Go through the listing beneath this task and return every line that carries the string "some".
────────────────────────────────────────
-- ==== Sys2Proof/Tests/Slice0.lean ====
section
/-!
SUPPORT. The model's own tests: ill-formed terms, one word per operation written out from 30_encoding.md R83, single
steps from 95_test_vectors.md and the rules' examples, and a witness for the hypotheses of every statement.
-/
namespace Sys2Proof.Tests
open Sys2Proof Sys2Proof.Machine

/-! ## Helpers -/

/-- The state after, if there is one. -/
def after (r : Result) : Option State :=
  match r with
  | .next t => some t
  | .fault _ => none
  | .refused _ => none

/-- The vectors' `CAP = 4`, with `FRAME_CAP = 8`. -/
def cfg4 : Config := { Config.default with cap := 4, frameCap := 8 }

/-- The same with `STALE_VIEWS = true`. -/
def cfgStale : Config := { cfg4 with staleViews := true }

/-- The same with `TIMEOUT_EN = true`. -/
def cfgTimeout : Config := { cfg4 with timeoutEn := true }

/-- `CAP = 4` after reset. -/
def idle : State := State.resetWith cfg4

/-- `CAP = 4`, FIFO indices and cells given. -/
def ring (c : Config) (m : Memory) (head tail headR tailW : Nat) : State :=
  { State.resetWith c with
    fifo := { buf := m, head := head, tail := tail, headR := headR, tailW := tailW, ovf := 0 } }

/-- Two bytes held, 'A' and a line-feed. -/
def lineA : State := ring cfg4 [(0, 0x41), (1, 0x0A)] 2 0 2 0

/-- Full: three bytes held. -/
def full : State := ring cfg4 [(0, 0x41), (1, 0x42), (2, 0x43)] 3 0 3 0

/-- A line-feed waits, and the given bytes are stored. -/
def atLineFeed (stored : Memory) (n : Nat) : State :=
  { ring cfg4 [(0, 0x0A)] 1 0 1 0 with parser := { Parser.reset with fbuf := stored, flen := n } }

/-- `"0xEE0xFF"`. -/
def shortest : Memory :=
  [(0, 0x30), (1, 0x78), (2, 0x45), (3, 0x45), (4, 0x30), (5, 0x78), (6, 0x46), (7, 0x46)]

/-- A ready frame. -/
def readyFrame : State :=
  { idle with parser := { Parser.reset with
    fbuf := shortest, flen := 8, ready := true, resValid := true, resHeadOk := true, resTailOk := true } }

/-- The master owns the bus and a transfer is pending. -/
def onBus (c : Config) (op : BusOp) : State :=
  { State.resetWith c with i2c := { I2c.reset with
    op := op, busActive := true, txdata := .written 0x80, mack := .written 1 } }

/-! ## Ill-formed terms are refused (00_scope.md R14, 30_encoding.md R84) -/

theorem smoke_default_wf : Config.default.wf = true := by decide
theorem smoke_cap_low : { Config.default with cap := 1 }.wf = false := by decide
theorem smoke_cap_high : { Config.default with cap := 257 }.wf = false := by decide
theorem smoke_frame_cap_low : { Config.default with frameCap := 7 }.wf = false := by decide
theorem smoke_frame_cap_high : { Config.default with frameCap := 256 }.wf = false := by decide
theorem smoke_head_marker_length : { Config.default with headMarker := [0x30] }.wf = false := by decide
theorem smoke_head_marker_feed : { Config.default with headMarker := [0x30, 0x78, 0x45, 0x0A] }.wf = false := by decide
theorem smoke_tail_marker_length : { Config.default with tailMarker := [0x30] }.wf = false := by decide
theorem smoke_tail_marker_return : { Config.default with tailMarker := [0x30, 0x78, 0x46, 0x0D] }.wf = false := by decide
theorem smoke_sync_h_absent : Instr.wf Config.default .fifoSyncH = false := by decide
theorem smoke_sync_t_absent : Instr.wf Config.default .fifoSyncT = false := by decide
theorem smoke_timeout_absent : Instr.wf Config.default .busTimeout = false := by decide

/-! ## One word per operation, written out from R83's patterns -/

theorem decode_nop : decode 0b0000000000000000 = .ok .nop := by decide
theorem decode_fifo_push : decode 0b0001000101000001 = .ok (.fifoPush 0x41) := by decide
theorem decode_fifo_pop : decode 0b0001001000000000 = .ok .fifoPop := by decide
theorem decode_fifo_sync_h : decode 0b0001001100000000 = .ok .fifoSyncH := by decide
theorem decode_fifo_sync_t : decode 0b0001010000000000 = .ok .fifoSyncT := by decide
theorem decode_parse_step : decode 0b0010000100000000 = .ok .parseStep := by decide
theorem decode_parse_release : decode 0b0010001000000000 = .ok .parseRelease := by decide
theorem decode_i2c_start : decode 0b0011000100000000 = .ok .i2cStart := by decide
theorem decode_i2c_send : decode 0b0011001010000000 = .ok (.i2cSend 0x80) := by decide
theorem decode_i2c_recv : decode 0b0011001100000001 = .ok (.i2cRecv 1) := by decide
theorem decode_i2c_stop : decode 0b0011010000000000 = .ok .i2cStop := by decide
theorem decode_reg_rd : decode 0b0100000100001000 = .ok (.regRd 0x08) := by decide
theorem decode_frb_rd : decode 0b0100001000000100 = .ok (.frbRd 4) := by decide
theorem decode_bus_done_start : decode 0b1000000100000000 = .ok .busDoneStart := by decide
theorem decode_bus_done_send : decode 0b1000001000000001 = .ok (.busDoneSend 1) := by decide
theorem decode_bus_done_recv : decode 0b1000001110011111 = .ok (.busDoneRecv 0x9F) := by decide
theorem decode_bus_done_stop : decode 0b1000010000000000 = .ok .busDoneStop := by decide
theorem decode_bus_timeout : decode 0b1000010100000000 = .ok .busTimeout := by decide
/-- R87: a number above 16 bits is no operation word (log 18). -/
theorem table_word_too_wide : decodeTableWord 16 0x10000 = none := by decide
theorem table_word_send : decodeTableWord 16 0x3280 = some (.i2cSend 0x80) := by decide
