-- ==== Sys2Proof/Machine/Operands.lean ====
section
/-! DEFINITION. The operand forms: how each immediate is extended before use (30_encoding.md R76), the shift amounts (D8), the
effective address of a load or store (R140, R147), and the targets of branches and jumps (R170, R178, R179). -/

namespace Sys2Proof.Machine

/-- `sext_12(imm12)` (R8, R76): every I- and S-immediate but SLTIU's and the shifts'. -/
def sext12 (imm12 : BitVec 12) : Word := imm12.signExtend 32

/-- `zext_12(imm12)` (R9, R76): SLTIU only (R123, C10; log 21). -/
def zext12 (imm12 : BitVec 12) : Word := imm12.setWidth 32

/-- `sext_13(imm13)` (R76): branches. -/
def sext13 (imm13 : BitVec 13) : Word := imm13.signExtend 32

/-- `sext_21(imm21)` (R76): JAL. -/
def sext21 (imm21 : BitVec 21) : Word := imm21.signExtend 32

/-- `imm32 = { imm20, 0{12} }` (R73): LUI and AUIPC. -/
def upperImm (imm20 : BitVec 20) : Word := imm20 ++ 0#12

/-- The amount of a register shift, `x[rs2][4:0]` (R100, D8; log 10). -/
def shiftAmount (v : Word) : Nat := (v.extractLsb' 0 5).toNat

/-- `sext_8` of a loaded byte (R8, R140). -/
def sextByte (v : Word) : Word := (v.extractLsb' 0 8).signExtend 32

/-- `sext_16` of a loaded halfword (R8, R140). -/
def sextHalf (v : Word) : Word := (v.extractLsb' 0 16).signExtend 32

/-- The effective address of a load or store, `x[rs1] + sext_12(imm12)` modulo 2^32 (R140, R147). -/
def effectiveAddress (s : State) (rs1 : RegIdx) (imm12 : BitVec 12) : Word :=
  readReg s rs1 + sext12 imm12

/-- A branch's target, `ipc + sext_13(imm13)` (R170, R99). -/
def branchTarget (s : State) (imm13 : BitVec 13) : Word := s.pc + sext13 imm13

/-- JAL's target, `ipc + sext_21(imm21)` (R178, R99). -/
def jalTarget (s : State) (imm21 : BitVec 21) : Word := s.pc + sext21 imm21

/-- JALR's target, `(x[rs1] + sext_12(imm12)) & 0xFFFFFFFE`, from the value of `x[rs1]` before `x[rd]` is written
(R179, D14; log 16). -/
def jalrTarget (s : State) (rs1 : RegIdx) (imm12 : BitVec 12) : Word :=
  (readReg s rs1 + sext12 imm12) &&& 0xFFFFFFFE#32

end Sys2Proof.Machine
end

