-- ==== Sys2Proof/Machine/AluRegister.lean ====
section
/-! DEFINITION. Register-register ALU instructions, opcode OP (41_alu_register.md). -/

namespace Sys2Proof.Machine

/-- What the ten share (R100): both operands are the values at the start of the step (R91), the result goes to `x[rd]`, and
the pc advances by 4. -/
def aluRegister (f : Word → Word → Word) (rd rs1 rs2 : RegIdx) (s : State) : Result :=
  completeWrite rd (f (readReg s rs1) (readReg s rs2)) (nextPc s) s

/-- ADD (R101): `x[rd] <- x[rs1] + x[rs2]` modulo 2^32. -/
def execAdd (rd rs1 rs2 : RegIdx) (s : State) : Result :=
  aluRegister (fun a b => a + b) rd rs1 rs2 s

/-- SUB (R102): `x[rd] <- x[rs1] - x[rs2]` modulo 2^32. -/
def execSub (rd rs1 rs2 : RegIdx) (s : State) : Result :=
  aluRegister (fun a b => a - b) rd rs1 rs2 s

/-- SLL (R103): `x[rd] <- x[rs1] << x[rs2][4:0]`. -/
def execSll (rd rs1 rs2 : RegIdx) (s : State) : Result :=
  aluRegister (fun a b => a <<< shiftAmount b) rd rs1 rs2 s

/-- SLT (R104): `x[rd] <- (x[rs1] <s x[rs2]) ? 1 : 0`. -/
def execSlt (rd rs1 rs2 : RegIdx) (s : State) : Result :=
  aluRegister (fun a b => boolWord (lessSigned a b)) rd rs1 rs2 s

/-- SLTU (R105): `x[rd] <- (x[rs1] <u x[rs2]) ? 1 : 0`. -/
def execSltu (rd rs1 rs2 : RegIdx) (s : State) : Result :=
  aluRegister (fun a b => boolWord (lessUnsigned a b)) rd rs1 rs2 s

/-- XOR (R106): `x[rd] <- x[rs1] ^ x[rs2]`. -/
def execXor (rd rs1 rs2 : RegIdx) (s : State) : Result :=
  aluRegister (fun a b => a ^^^ b) rd rs1 rs2 s

/-- SRL (R107): `x[rd] <- x[rs1] >>u x[rs2][4:0]`. -/
def execSrl (rd rs1 rs2 : RegIdx) (s : State) : Result :=
  aluRegister (fun a b => a >>> shiftAmount b) rd rs1 rs2 s

/-- SRA (R108): `x[rd] <- x[rs1] >>s x[rs2][4:0]`. -/
def execSra (rd rs1 rs2 : RegIdx) (s : State) : Result :=
  aluRegister (fun a b => a.sshiftRight (shiftAmount b)) rd rs1 rs2 s

/-- OR (R109): `x[rd] <- x[rs1] | x[rs2]`. -/
def execOr (rd rs1 rs2 : RegIdx) (s : State) : Result :=
  aluRegister (fun a b => a ||| b) rd rs1 rs2 s

/-- AND (R110): `x[rd] <- x[rs1] & x[rs2]`. -/
def execAnd (rd rs1 rs2 : RegIdx) (s : State) : Result :=
  aluRegister (fun a b => a &&& b) rd rs1 rs2 s

end Sys2Proof.Machine
end

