-- ==== Sys2Proof/Certificates/Slice0/Obligations.lean ====
section
/-! DEFINITION. The statements for the provers: what the numbered rules of spec/ say the machine does.
Results are written in unbounded integer arithmetic (`BitVec.ofInt`, `BitVec.ofNat` reduce modulo 2^32) where the rule is
arithmetic, so that a statement does not repeat the meaning it is about. -/

open Sys2Proof Sys2Proof.Machine

/-! ### Shapes shared by the statements -/

/-- Every word with these selecting bits decodes to the instruction `f` reads from it (30_encoding.md R89). -/
def Sys2Proof.Claims.Encodes (mask value : Word) (f : Word → Instr) : Prop :=
  ∀ w : Word, w &&& mask = value → decode w = .ok (f w)

/-- Operands of the R format (R62): rd, rs1, rs2. -/
def Sys2Proof.Claims.rType (c : RegIdx → RegIdx → RegIdx → Instr) (w : Word) : Instr :=
  c (w.extractLsb' 7 5) (w.extractLsb' 15 5) (w.extractLsb' 20 5)

/-- Operands of the I format (R63): rd, rs1, imm12. -/
def Sys2Proof.Claims.iType (c : RegIdx → RegIdx → BitVec 12 → Instr) (w : Word) : Instr :=
  c (w.extractLsb' 7 5) (w.extractLsb' 15 5) (w.extractLsb' 20 12)

/-- Operands of an immediate shift (R127): rd, rs1, shamt. -/
def Sys2Proof.Claims.shiftType (c : RegIdx → RegIdx → BitVec 5 → Instr) (w : Word) : Instr :=
  c (w.extractLsb' 7 5) (w.extractLsb' 15 5) (w.extractLsb' 20 5)

/-- Operands of the S format (R64): rs1, rs2, imm12. -/
def Sys2Proof.Claims.sType (c : RegIdx → RegIdx → BitVec 12 → Instr) (w : Word) : Instr :=
  c (w.extractLsb' 15 5) (w.extractLsb' 20 5) (w.extractLsb' 25 7 ++ w.extractLsb' 7 5)

/-- Operands of the B format (R65): rs1, rs2, imm13. -/
def Sys2Proof.Claims.bType (c : RegIdx → RegIdx → BitVec 13 → Instr) (w : Word) : Instr :=
  c (w.extractLsb' 15 5) (w.extractLsb' 20 5)
    (w.extractLsb' 31 1 ++ w.extractLsb' 7 1 ++ w.extractLsb' 25 6 ++ w.extractLsb' 8 4 ++ 0#1)

/-- Operands of the U format (R66): rd, imm20. -/
def Sys2Proof.Claims.uType (c : RegIdx → BitVec 20 → Instr) (w : Word) : Instr :=
  c (w.extractLsb' 7 5) (w.extractLsb' 12 20)

/-- Operands of the J format (R67): rd, imm21. -/
def Sys2Proof.Claims.jType (c : RegIdx → BitVec 21 → Instr) (w : Word) : Instr :=
  c (w.extractLsb' 7 5)
    (w.extractLsb' 31 1 ++ w.extractLsb' 12 8 ++ w.extractLsb' 20 1 ++ w.extractLsb' 21 10 ++ 0#1)

/-- An OP word with this funct3 and a funct7 outside the list is `IllegalEncoding` (41_alu_register.md R100). -/
def Sys2Proof.Claims.OpIllegal (funct3 : Nat) (legal : List Nat) : Prop :=
  ∀ w : Word, w.toNat % 128 = 0x33 → w.toNat / 2 ^ 12 % 8 = funct3 → w.toNat / 2 ^ 25 ∉ legal →
    decode w = .error .illegalEncoding

/-- An OP-IMM word with this funct3 and a `word[31:25]` outside the list is `IllegalEncoding` (42_alu_immediate.md R120). -/
def Sys2Proof.Claims.OpImmIllegal (funct3 : Nat) (legal : List Nat) : Prop :=
  ∀ w : Word, w.toNat % 128 = 0x13 → w.toNat / 2 ^ 12 % 8 = funct3 → w.toNat / 2 ^ 25 ∉ legal →
    decode w = .error .illegalEncoding

/-- The instruction completes with `v` in `x[rd]` (nowhere, if `rd` is `x0`), the pc at `p`, every other register, every
byte and the configuration unchanged. -/
def Sys2Proof.Claims.Writes (i : Instr) (s : State) (rd : RegIdx) (v p : Word) : Prop :=
  ∃ t, exec i s = .next t ∧ t.pc = p ∧
    (∀ r, readReg t r = if r = rd ∧ r ≠ 0#5 then v else readReg s r) ∧
    (∀ a, byteAt t a = byteAt s a) ∧ t.config = s.config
────────────────────────────────────────
▸ Answer:
  | .next t => some t
theorem table_word_send : decodeTableWord 16 0x3280 = some (.i2cSend 0x80) := by decide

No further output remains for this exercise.